• **Required action**
Set down exactly the lines in the records below that run from the line with "let d := d.updHome line fun x => x.updWay" to the line with "let gone := d.blocks.filter p", inclusive, and nothing more.

Records drawn from a dataset
______
-- ==== Sys2Proof/Machine/Net.lean ====
section
/-! DEFINITION. The package fabric as messages stand in it (R159 to R173): row hubs, routers and their ports, routes, virtual channels, credits and the round robin of an output, transaction tags, pair-port flits, detours, severed pairs and multicast. -/

namespace Sys2Proof.Machine

/-! ## Nodes and their ports (R159, R160) -/

/-- The router of a base die as a node; the hub of device-wide row r is node r. -/
def routerNode (base : Nat) : Nat := 96 + base
def nodeBase (node : Nat) : Nat := if node < 96 then node / 24 else node - 96
/-- Inputs and outputs of a node: ten cores, the mesh links (10 to the lower column, 11 to the higher, 12 to the other mesh row) and,
on rows 0 to 3, the vertical port (13); twelve vertical ports (0 to 11), 24 slices (12 to 35), three HBM controllers (36 to 38), three
serial ports (39 to 41), the DMA complex (42), the management processor (43) and on BD0 the PCIe port (44) and four CXL ports. -/
def nodePorts (node : Nat) : Nat := if node < 96 then (if node % 8 < 4 then 14 else 13) else if node = 96 then 49 else 44

/-- Where a message enters or leaves the fabric: a core, or a port of a router. -/
inductive Goal where
  | core (c : Nat)
  | port (base p : Nat)

def Goal.base : Goal → Nat
  | .core c => coreBase c
  | .port b _ => b

/-- The node of a goal and its port there. -/
def Goal.place : Goal → Nat × Nat
  | .core c => (coreRow c, if coreIsVector c then 8 + coreSlot c else coreSlot c)
  | .port b p => (routerNode b, p)

/-- Where an agent stands; the lehr and a reduction root stand at the management processor's port of the line's router. Log 13, DESIGN CHOICE. -/
def Dev.agentGoal (d : Dev) (agent line : Nat) : Goal :=
  if agent < 2048 then .core agent
  else if agent < 2112 then .port ((agent - 2048) / 16) 42
  else if agent = agentPort then .port 0 44
  else .port (d.agentBase agent line) 43

/-- A line's home slice at its router. -/
def Dev.homeGoal (d : Dev) (line : Nat) : Goal := .port (d.homeBase line) (12 + d.homeSlice line % 24)

/-- The serial port of a router to another base die. -/
def serialPort (base other : Nat) : Nat := 39 + (if other < base then other else other - 1)
/-- The base die at the far end of a serial port. -/
def serialFar (base port : Nat) : Nat := if port - 39 < base then port - 39 else port - 38
def isSerial (node port : Nat) : Bool := decide (96 ≤ node) && decide (39 ≤ port) && decide (port < 42)

/-! ## Routes (R162, R163) -/

/-- The pair's port is not DOWN. -/
def Dev.portLive (d : Dev) (n : Nat) : Bool := decide ((d.port n).state ≠ .down)

/-- The third base die of a detour: the lowest-numbered one whose ports to both ends are not DOWN. -/
def Dev.detourBase (d : Dev) (n : Nat) : Option Nat :=
  let a := portEndA n
  let b := portEndB n
  [0, 1, 2, 3].find? fun c => decide (c ≠ a) && decide (c ≠ b) && d.portLive (pairPort a c) && d.portLive (pairPort c b)

/-- The pair's traffic takes the detour: its port is DOWN, or a failed attempt has moved the traffic (R162, R169), and there is one. -/
def Dev.takesDetour (d : Dev) (n : Nat) : Bool :=
  ((d.port n).detour || !d.portLive n) && !(d.port n).severed && (d.detourBase n).isSome

/-- The base die to which a router sends a message for another one; none where it finds no route. -/
def Dev.routerNext (d : Dev) (base other : Nat) (second : Bool) : Option Nat :=
  let n := pairPort base other
  if !second && d.takesDetour n then d.detourBase n
  else if d.portLive n then some other else none

/-- One hop: the output, and the next node with its input there, or none where the message leaves the fabric. -/
structure Hop where
  out  : Nat
  next : Option (Nat × Nat)

/-- A hop inside a compute die from one row hub towards another: along the mesh row first, then along the column. -/
def meshHop (row last : Nat) : Hop :=
  if row % 4 < last % 4 then { out := 11, next := some (row + 1, 10) }
  else if last % 4 < row % 4 then { out := 10, next := some (row - 1, 11) }
  else { out := 12, next := some (if row % 8 < 4 then row + 4 else row - 4, 12) }

/-- The hop of a message at a node towards its goal (R162); none where a router finds no route. -/
def Dev.hop (d : Dev) (node : Nat) (second : Bool) (g : Goal) : Option Hop :=
  let (last, port) := g.place
  if node = last then some { out := port, next := none }
  else if node < 96 then
    if last < 96 ∧ node / 8 = last / 8 then some (meshHop node last)
    else if 4 ≤ node % 8 then some { out := 12, next := some (node - 4, 12) }
    else some { out := 13, next := some (routerNode (node / 24), 4 * (node / 8 % 3) + node % 4) }
  else
    let base := node - 96
    if g.base = base then
      some { out := 4 * (last / 8 % 3) + last % 4, next := some (last - last % 8 + last % 4, 13) }
    else
      (d.routerNext base g.base second).map fun t => { out := serialPort base t, next := some (routerNode t, serialPort t base) }

/-! ## Messages (R145, R164) -/

/-- The class of R145, from 0. -/
def MsgKind.cls : MsgKind → Nat
  | .request => 0
  | .snpInv | .snpDown | .snpDrop => 1
  | .rspAck | .rspData => 2
  | .wb | .evc => 3
  | .cmpS | .cmpE | .cmpM | .cmpOwn | .cmpNc | .cmpAck => 4

def MsgKind.isCompletion (k : MsgKind) : Bool := decide (k.cls = 4)
/-- It goes from the agent to the home. -/
def MsgKind.toHome (k : MsgKind) : Bool := decide (k.cls ≠ 1) && decide (k.cls ≠ 4)

def mkMsg (kind : MsgKind) (agent line : Nat) : Msg :=
  { id := 0, kind := kind, agent := agent, line := line, data := [], poison := false, status := 0, tag := none, req := none, also := [],
    node := 0, input := 0, vc := 0, second := false, flying := false, arrived := false }

/-- Its destinations, with their tags. -/
def Msg.dests (m : Msg) : List (Nat × Option TagRef) := (m.agent, m.tag) :: m.also
def Msg.sendsTo (m : Msg) (agent : Nat) : Bool := m.dests.any fun e => decide (e.1 = agent)
def Msg.isFor (m : Msg) (kind : MsgKind) (agent line : Nat) : Bool :=
  decide (m.kind = kind) && decide (m.line = line) && m.sendsTo agent

def Dev.msgGoal (d : Dev) (m : Msg) (agent : Nat) : Goal := if m.kind.toHome then d.homeGoal m.line else d.agentGoal agent m.line
def Dev.msgHop (d : Dev) (m : Msg) (agent : Nat) : Option Hop := d.hop m.node m.second (d.msgGoal m agent)
/-- The destinations that it reaches by an output. -/
def Dev.destsBy (d : Dev) (m : Msg) (out : Nat) : List (Nat × Option TagRef) :=
  m.dests.filter fun e => match d.msgHop m e.1 with
    | some h => decide (h.out = out)
    | none => false

/-- A message enters the fabric at its source. -/
def Dev.post (d : Dev) (m : Msg) : Dev :=
  let (node, input) := (if m.kind.toHome then d.agentGoal m.agent m.line else d.homeGoal m.line).place
  { d with net := d.net ++ [{ m with id := d.nextMsg, node := node, input := input, vc := m.kind.cls }], nextMsg := d.nextMsg + 1 }

/-- A completion that a router on the requester's side makes stands at the requester (R163). -/
def Dev.reply (d : Dev) (m : Msg) : Dev :=
  { d with net := d.net ++ [{ m with id := d.nextMsg, arrived := true }], nextMsg := d.nextMsg + 1 }

/-- Keeps the destinations given in a message; none of them: the message goes. -/
def Msg.keep (m : Msg) : List (Nat × Option TagRef) → Option Msg
  | [] => none
  | e :: rest => some { m with agent := e.1, tag := e.2, also := rest }

/-! ## Transaction tags (R171, R172) -/

def Tag.fresh (side index : Nat) : Tag :=
  { side := side, index := index, gen := 0, abandons := 0, withheld := false, agent := 0, line := 0, wantsData := false, busy := false }

def PairPort.tag? (p : PairPort) (side index : Nat) : Option Tag := p.tags.find? fun t => decide (t.side = side) && decide (t.index = index)
def PairPort.setTag (p : PairPort) (t : Tag) : PairPort :=
  { p with tags := t :: p.tags.filter fun v => !(decide (v.side = t.side) && decide (v.index = t.index)) }

/-- The lowest index of a port end that is neither in use nor withheld. Log 32, DESIGN CHOICE. -/
def PairPort.freeIndex (p : PairPort) (side : Nat) : Option Nat :=
  (List.range 1024).find? fun i => match p.tag? side i with
    | none => true
    | some t => !t.busy && !t.withheld

/-- The port end where an agent's requests start: 0 for end A. -/
def Dev.tagSide (d : Dev) (agent line : Nat) : Nat := boolNat (decide (d.homeBase line < d.agentBase agent line))

/-- Requests that expect data back (R163). -/
def ReqKind.wantsData : ReqKind → Bool
  | .rdS | .rdU | .upg | .rdNc | .atom => true
  | .own | .wrNc | .cctl | .pref | .evictDir => false

/-- A request that a router sends across a pair, and that expects a response; a prefetch expects none (R145, R171). -/
def Dev.wantsTag (d : Dev) (r : Request) : Bool := (d.crossing r.agent r.line).isSome && decide (r.kind ≠ .pref)

/-- The tag that a request would take; none where every index is in use. -/
def Dev.nextTag (d : Dev) (r : Request) : Option TagRef :=
  match d.crossing r.agent r.line with
  | none => none
  | some n =>
    let side := d.tagSide r.agent r.line
    ((d.port n).freeIndex side).map fun i =>
      { port := n, side := side, index := i, gen := (((d.port n).tag? side i).getD (Tag.fresh side i)).gen }

/-- Gives a request its tag. -/
def Dev.setTag (d : Dev) (r : Request) (t : TagRef) : Dev :=
  d.updPort t.port fun p =>
    p.setTag { (p.tag? t.side t.index).getD (Tag.fresh t.side t.index) with
                 agent := r.agent, line := r.line, wantsData := r.kind.wantsData, busy := true }

/-- A transaction ends without its response: the generation advances, and the third abandonment in a row withholds the index. -/
def Tag.abandon (t : Tag) : Tag :=
  { t with busy := false, gen := t.gen + 1, abandons := t.abandons + 1, withheld := decide (3 ≤ t.abandons + 1) }

def Dev.updTag (d : Dev) (t : TagRef) (g : Tag → Tag) : Dev :=
  d.updPort t.port fun p => { p with tags := updFirst (fun v => decide (v.side = t.side) && decide (v.index = t.index)) g p.tags }

/-- The tag is in use at this generation. -/
def Dev.tagCurrent (d : Dev) (t : TagRef) : Bool :=
  match (d.port t.port).tag? t.side t.index with
  | some v => v.busy && decide (v.gen = t.gen)
  | none => false

/-- A transaction whose tag still stands ends without its response. -/
def Dev.abandonTag (d : Dev) (t : Option TagRef) : Dev :=
  match t with
  | some t => if d.tagCurrent t then d.updTag t Tag.abandon else d
  | none => d

/-- A response reaches the requester's router: the current generation frees the index, another is discarded and counted (R172). -/
def Dev.acceptTag (d : Dev) (t : Option TagRef) : Bool × Dev :=
  match t with
  | none => (true, d)
  | some t =>
    if d.tagCurrent t then (true, d.updTag t fun v => { v with busy := false, abandons := 0 })
    else (false, d.count (0x602020 + 0x40 * t.port) 1)

/-- A response's destinations whose tags are current (R172). -/
def Dev.acceptAll (d : Dev) (l : List (Nat × Option TagRef)) : List (Nat × Option TagRef) × Dev :=
  l.foldl (fun (acc : List (Nat × Option TagRef) × Dev) e =>
    let (ok, d) := acc.2.acceptTag e.2
    (if ok then acc.1 ++ [e] else acc.1, d)) ([], d)
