/-- Acts on a request whose snoops are answered and whose data stands at the home (R148). `data` is the line's coherent value, `cap`
PIN_CAP as its transaction opened. -/
def Dev.perform (d : Dev) (r : Request) (cap : Nat) (data : List Byte) : Dev :=
  let line := r.line
  match r.kind with
  | .rdS =>
    if (d.dirCopies line).isEmpty then (d.grantOwner line r.agent).complete .cmpE r data false 0
    else (d.grantSharer line r.agent).complete .cmpS r data false 0
  | .rdU => (d.grantOwner line r.agent).complete .cmpM r data false 0
  | .own => (d.grantOwner line r.agent).complete .cmpOwn r [] false 0
  | .upg =>
    let kind : MsgKind := if d.isSharer r then .cmpOwn else .cmpM
    (d.grantOwner line r.agent).complete kind r (if kind = .cmpOwn then [] else data) false 0
  | .rdNc => d.complete .cmpNc r data false 0
  | .wrNc =>
    let d := d.updHome line fun x => x.dirClear line
    if isFullWrite r && d.streaming r && (d.way? line).isNone then d.writeThrough r.agent line r.tag (patchLine data r.bytes) false
    else (d.allocWay line (patchLine data r.bytes) true).complete .cmpAck r [] false 0
  | .atom =>
    let off := (r.bytes.head?.map Prod.fst).getD 0
    let operand (n : Nat) := leNat (((r.bytes.map Prod.snd).drop n).take 8)
    let (old, new) : List Byte × List Byte :=
      if 8 < r.op.toNat then
        let old := leAt data off 8
        (leBytes 8 old, leBytes 8 (atomic64 r.op.toNat old (operand 0) (operand 8)))
      else
        let old : BitVec 32 := BitVec.ofNat 32 (leAt data off 4)
        (leBytes 4 old.toNat, leBytes 4 (atomicOp r.op old r.x r.y).toNat)
    let cells := (List.range new.length).zip new |>.map fun e => (off + e.1, e.2)
    ((d.updHome line fun x => x.dirClear line).allocWay line (patchLine data cells) true).complete .cmpNc r old false 0
  | .cctl =>
    match r.op.toNat with
    | 0 =>
      if (d.linePin line).isSome then d.complete .cmpAck r [] false 0
      else
        let held := (d.way? line).isSome
        let d := d.updHome line fun x => (x.dropWay line).dirClear line
        let d := if held || !r.bytes.isEmpty then d.updHome line fun x => x.cullAdd line else d
        d.complete .cmpAck r [] false 0
    | 1 | 4 => let (d, st) := d.pinLine r cap data; d.complete .cmpAck r [] false st
    | 2 => let (d, st) := d.unpinLine line r.facet; d.complete .cmpAck r [] false st
    | 3 =>
      match d.way? line with
      | some w =>
        let d := d.updHome line fun x => x.updWay line fun w => { w with dirty := false }
        if w.dirty then d.writeThrough r.agent line r.tag w.data false else d.complete .cmpAck r [] false 0
      | none => d.complete .cmpAck r [] false 0
    | _ => d.complete .cmpAck r [] false 0
  | .pref => d
  | .evictDir => d.updHome line fun x => x.dirClear line
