-- ==== Sys2Proof/Machine/Kernel.lean ====
section
/-! DEFINITION. What kernels share: traps and parking (R48, R71 to R75), paths and barriers (R60 to R65, R69), asynchronous copies (R56, R58), the end of beams, blocks and launches (R47, R61), and saving a block (R77, R78). -/

namespace Sys2Proof.Machine

/-! ## Clusters and resources -/

def Ctx.clusterId (c : Ctx) : Nat := c.block.index / c.launch.params.cluster
def Dev.clusterBlocks (d : Dev) (l : Launch) (cid : Nat) : List Block :=
  d.blocks.filter fun b => decide (b.launch = l.id) && decide (b.index / l.params.cluster = cid)
def Dev.cluster (d : Dev) (launch cid : Nat) : Cluster :=
  (d.clusters.find? fun c => decide (c.launch = launch) && decide (c.index = cid)).getD { launch := launch, index := cid, phase := 0 }
def Dev.updCluster (d : Dev) (launch cid : Nat) (f : Cluster → Cluster) : Dev :=
  let rest := d.clusters.filter fun c => !(decide (c.launch = launch) && decide (c.index = cid))
  { d with clusters := rest ++ [f (d.cluster launch cid)] }

def Dev.blocksOn (d : Dev) (core : Nat) : List Block := d.blocks.filter fun b => decide (b.core = core)

/-- What a core's split and switch become once blocks have left it: the split stays in force while a block of any launch is left, and with
no block left no switch stands (R43, R45). -/
def Core.blocksLeft (k : Core) (left : List Block) : Core :=
  match left with
  | [] => { k with splitBy := none, switchReq := false, switchLate := false }
  | b :: _ =>
    { k with splitBy := match k.splitBy with
        | none => none
        | some l => if left.any (fun b => decide (b.launch = l)) then some l else some b.launch }

/-- Removes resident blocks and what the engines still hold of them. -/
def Dev.removeBlocks (d : Dev) (p : Block → Bool) : Dev :=
  let gone := d.blocks.filter p
  let out (e : QEntry) : Bool := gone.any fun b => decide (b.launch = e.beam.launch) && decide (b.index = e.beam.block)
  let d := { d with blocks := d.blocks.filter fun b => !p b }
  Dev.forEach gone (fun d g =>
    d.updCore g.core fun k =>
      Core.blocksLeft { k with matQ := k.matQ.filter fun e => !out e, movQ := k.movQ.filter fun e => !out e,
                               vecQ := k.vecQ.filter fun e => !out e, sortQ := k.sortQ.filter fun e => !out e }
        (d.blocksOn g.core)) d

/-! ## The end of a launch (R75, R314, R430) -/

/-- Ends a launch with a status: its blocks, resident and saved, are removed. -/
def Dev.endLaunch (d : Dev) (id : Nat) (status : Code) : Dev :=
  match d.launch? id with
  | none => d
  | some l =>
    let d := d.removeBlocks fun b => decide (b.launch = id)
    let d := { d with saved := d.saved.filter fun v => decide (v.block.launch ≠ id),
                      clusters := d.clusters.filter fun c => decide (c.launch ≠ id),
                      launches := d.launches.filter fun v => decide (v.id ≠ id) }
    d.endCmd l.facet l.cmd status 0

/-- A launch ends by itself once every block has ended (R314, R430). -/
def Dev.launchDone (d : Dev) (id : Nat) : Dev :=
  match d.launch? id with
  | none => d
  | some l => if l.params.gridBlocks ≤ l.ended then d.endLaunch id (if l.wrotePoison then 0x680 else 0) else d

/-! ## Parking (R71, R72, R75) -/

/-- The payload of a park glint (R72). -/
def parkPayload (cmd : Option Cmd) (b : Block) (beam pc : Nat) (t : Trap) : List Byte :=
  leBytes 2 ((cmd.map fun c => c.id.toNat).getD 0) ++ [(cmd.map Cmd.gen).getD 0, BitVec.ofNat 8 t.cause.code] ++
    leBytes 4 b.index ++ [BitVec.ofNat 8 beam, BitVec.ofNat 8 (boolNat t.reg + 2 * boolNat t.length)] ++ leBytes 2 b.core ++
    leBytes 4 pc ++ leBytes 8 t.detail

/-- The beam parks at its instruction, and its glint is posted; a trap that cannot be replayed ends a launch with ABORT_ON_FATAL. Log 34, DEDUCED. -/
def Dev.parkAt (d : Dev) (c : Ctx) (t : Trap) : Dev :=
  let d := d.updBeam c.ref fun b =>
    { b with status := .parked t.cause, passOut := false, parkedOn := match b.status with
        | .sleeping r => some r
        | _ => none }
  let d := if decide (t.cause = .poison) then d.count 0x609028 1 else d
  let cmd := (d.facet c.launch.facet).cmd? c.launch.cmd
  let d := d.glintTo c.launch.facet 0x101 (parkPayload cmd c.block c.ref.beam c.beam.pc.toNat t)
  if c.launch.params.abortOnFatal && !t.cause.replayable then d.endLaunch c.launch.id 0x164 else d

/-- A vector pass executes: a poisoned chunk that its mask or scalar would take raises POISON at the instruction (R116), else it commits. -/
def Dev.passExec (d : Dev) (c : Ctx) (i : Instr) (v : VKind) (f : KFields) (fails : List Nat) : Dev :=
  if tileA f && c.consumesA v f then d.parkAt c (poisonReg 1 f.a.toNat) else d.vectorCommit c i v f fails
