/-- No block is left on the lehr's cores. -/
def Dev.lehrFree (d : Dev) : Bool := (basesCores d.lehr.dies).all fun c => (d.blocksOn c).isEmpty
/-- The lehr takes its cores, and runs. -/
def Dev.lehrTakes (d : Dev) : Dev :=
  (Dev.forEach (basesCores d.lehr.dies) (fun d c => d.takeCore c lehrWork) d).updLehr fun l => { l with running := true, starting := none }

/-! ## HBM quotas (R267, R364, R365), in 2 MiB pages -/

def Dev.hbmPages (d : Dev) : Nat := d.hbmBytes / pageBytes
/-- The gaffer reserve: 24 GiB + 16 MiB (R267). -/
def reservePages : Nat := 12296
/-- The quotas of facets 1 to 63. -/
def Dev.reservedPages (d : Dev) : Nat :=
  ((d.facets.filter fun e => decide (e.1 ≠ 0) && decide (e.2.state ≠ .absent)).map fun e => e.2.quota.hbmPages).sum
/-- A facet's quota: facet 0 has the remainder. -/
def Dev.hbmQuota (d : Dev) (f : Nat) : Nat :=
  if f = 0 then d.hbmPages - reservePages - d.reservedPages else (d.facet f).quota.hbmPages

/-- Log 36, DEDUCED. -/
def pagesOf (bytes : Nat) : Nat := (bytes + pageBytes - 1) / pageBytes

/-- Whether a frame number lies in HBM. -/
def frameIsHbm (frame : Nat) : Bool := !lineIsFar (frame * pageLines)

def Dev.model? (d : Dev) (num : Nat) : Option Model := d.serving.models.find? fun m => decide (m.num = num)
def Dev.updModel (d : Dev) (num : Nat) (g : Model → Model) : Dev :=
  d.updServing fun v => { v with models := updFirst (fun m => decide (m.num = num)) g v.models }
def Model.ref? (m : Model) (f : Nat) : Option ModelRef := m.refs.find? fun r => decide (r.facet = f)
/-- KV bytes of a token, as the facet registered the model. -/
def Model.kvFor (m : Model) (f : Nat) : Nat := ((m.ref? f).map ModelRef.kvBytes).getD 0
def Model.hasRef (m : Model) (f : Nat) : Bool := m.refs.any fun r => decide (r.facet = f)
/-- The facets that reference an entry. -/
def Model.facets (m : Model) : List Nat := NSet.addAll [] (m.refs.map ModelRef.facet)

/-- KV bytes that a facet's joined sequences hold (R284). -/
def Dev.kvBytes (d : Dev) (f : Nat) : Nat :=
  ((d.serving.sessions.filter fun s => decide (s.facet = f)).map fun s =>
    (s.seqs.map fun q => q.kvPages * 64 * ((d.model? s.model).map fun m => m.kvFor f).getD 0).sum).sum

/-- A facet references an entry of a digest without COLD; or any facet does. -/
def Dev.keepsWarm (d : Dev) (digest : BitVec 256) (f : Option Nat) : Bool :=
  d.serving.models.any fun m => decide (m.digest = digest) && m.refs.any fun r => (f.isNone || decide (f = some r.facet)) && !r.cold

/-- Warm-copy pages charged to a facet (R275): the full size of each warm copy that it uses. Log 45, DEDUCED. -/
def Dev.warmPages (d : Dev) (f : Nat) : Nat :=
  ((d.serving.warms.filter fun w => d.keepsWarm w.digest (some f)).map fun w => pagesOf w.bytes).sum
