/-! ## Host reads and confirmation reads (R224, R226, R232, R323) -/

/-- HOST_READ_COMPLETION: what host or peer memory holds at an address from now on, as a read finds it; a completion that is not
successful stands as lines whose reads fail (log 6, DESIGN CHOICE). -/
def execHostReadCompletion (addr : Nat) (data : List Byte) (ok : Bool) (s : State) : Out :=
  s.run fun d =>
    if !d.host.linkUp || data.isEmpty then d
    else
      let lines := (List.range ((addr + data.length - 1) / 128 + 1 - addr / 128)).map (addr / 128 + ·)
      d.updHost fun h =>
        { h with mem := if ok then Mem.write h.mem addr data else h.mem,
                 memPoison := if ok then h.memPoison.filter (fun l => !lines.contains l) else h.memPoison,
                 memFail := if ok then h.memFail.filter (fun l => !lines.contains l) else NSet.addAll h.memFail lines }

/-- A core's record of a region is confirmed, unless it has written there since the read was issued. -/
def Dev.regionConfirmed (d : Dev) (core region : Nat) : Dev :=
  d.updCore core fun k => { k with peerRecs := k.peerRecs.filter fun e => decide (e.region ≠ region) || !e.asked }

/-- A command's confirmation read fails: it completes with PEER_UNREACHABLE (R323). -/
def Dev.confirmFails (d : Dev) (f serial : Nat) : Dev :=
  d.updCmd f serial fun c =>
    let c := { c with confirmFailed := true }
    if c.state = .ended then { c with status := c.lastStatus c.status } else c

/-- The path to a peer region has closed (R323). -/
def Dev.pathClosed (d : Dev) (region : Nat) : Dev :=
  d.updFacet (regionFacet region) fun x =>
    { x with buses := updAll (fun m => m.peer && decide (m.va + regionFacet region = region)) (fun m => { m with closed := true }) x.buses }

/-- A confirmation read of an agent ends: `region` as the agent records it; a channel numbers host memory 0 and a region one more. -/
def Dev.confirmDone (d : Dev) (agent : ConfirmAgent) (region : Nat) (ok : Bool) : Dev :=
  match agent with
  | .beam b =>
    match d.ctx? b with
    | none => d
    | some c =>
      if !c.beam.fenceWait.contains region then d
      else
        let d := (d.regionConfirmed c.block.core region).updBeam b fun m => { m with fenceWait := m.fenceWait.erase region }
        if ok then d else d.confirmFails c.launch.facet c.launch.cmd
  | .channel ch =>
    d.updChannel ch fun k =>
      { k with run := k.run.map fun r =>
          if r.confirms.contains region then
            { r with confirms := r.confirms.erase region, confirmFailed := r.confirmFailed || !ok }
          else r }
  | .command fn serial =>
    match (d.facet fn).cmd? serial with
    | none => d
    | some c =>
      if !c.confirms.contains region then d
      else
        let d := Dev.forEach (d.cores.map Prod.fst) (fun d k => d.regionConfirmed k region) d
        let d := d.updCmd fn serial fun c => { c with confirms := c.confirms.erase region }
        if ok then d else d.confirmFails fn serial

/-- PEER_CONFIRM_COMPLETE; a read that fails on a link that is up shows a closed path. -/
def execPeerConfirmComplete (agent : ConfirmAgent) (region : Nat) (ok : Bool) (s : State) : Out :=
  s.run fun d =>
    let there := match agent with
      | .channel _ => region - 1
      | _ => region
    let e := d.confirmDone agent region (ok && d.host.linkUp)
    if ok || !d.host.linkUp || decide (e = d) then e else e.pathClosed there

end Sys2Proof.Machine
end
______
• **Solved problem**
        let d := d.updHome line fun x => x.updWay line fun w => { w with dirty := false }
        if w.dirty then d.writeThrough r.agent line r.tag w.data false else d.complete .cmpAck r [] false 0
      | none => d.complete .cmpAck r [] false 0
    | _ => d.complete .cmpAck r [] false 0
  | .pref => d
  | .evictDir => d.updHome line fun x => x.dirClear line
-- ==== Sys2Proof/Machine/Kernel.lean ====
section
/-! DEFINITION. What kernels share: traps and parking (R48, R71 to R75), paths and barriers (R60 to R65, R69), asynchronous copies (R56, R58), the end of beams, blocks and launches (R47, R61), and saving a block (R77, R78). -/

namespace Sys2Proof.Machine

/-! ## Clusters and resources -/

def Ctx.clusterId (c : Ctx) : Nat := c.block.index / c.launch.params.cluster
def Dev.clusterBlocks (d : Dev) (l : Launch) (cid : Nat) : List Block :=
  d.blocks.filter fun b => decide (b.launch = l.id) && decide (b.index / l.params.cluster = cid)
def Dev.cluster (d : Dev) (launch cid : Nat) : Cluster :=
  (d.clusters.find? fun c => decide (c.launch = launch) && decide (c.index = cid)).getD { launch := launch, index := cid, phase := 0 }
def Dev.updCluster (d : Dev) (launch cid : Nat) (f : Cluster → Cluster) : Dev :=
  let rest := d.clusters.filter fun c => !(decide (c.launch = launch) && decide (c.index = cid))
  { d with clusters := rest ++ [f (d.cluster launch cid)] }

def Dev.blocksOn (d : Dev) (core : Nat) : List Block := d.blocks.filter fun b => decide (b.core = core)

/-- What a core's split and switch become once blocks have left it: the split stays in force while a block of any launch is left, and with
no block left no switch stands (R43, R45). -/
def Core.blocksLeft (k : Core) (left : List Block) : Core :=
  match left with
  | [] => { k with splitBy := none, switchReq := false, switchLate := false }
  | b :: _ =>
    { k with splitBy := match k.splitBy with
        | none => none
        | some l => if left.any (fun b => decide (b.launch = l)) then some l else some b.launch }

/-- Removes resident blocks and what the engines still hold of them. -/
def Dev.removeBlocks (d : Dev) (p : Block → Bool) : Dev :=
  let gone := d.blocks.filter p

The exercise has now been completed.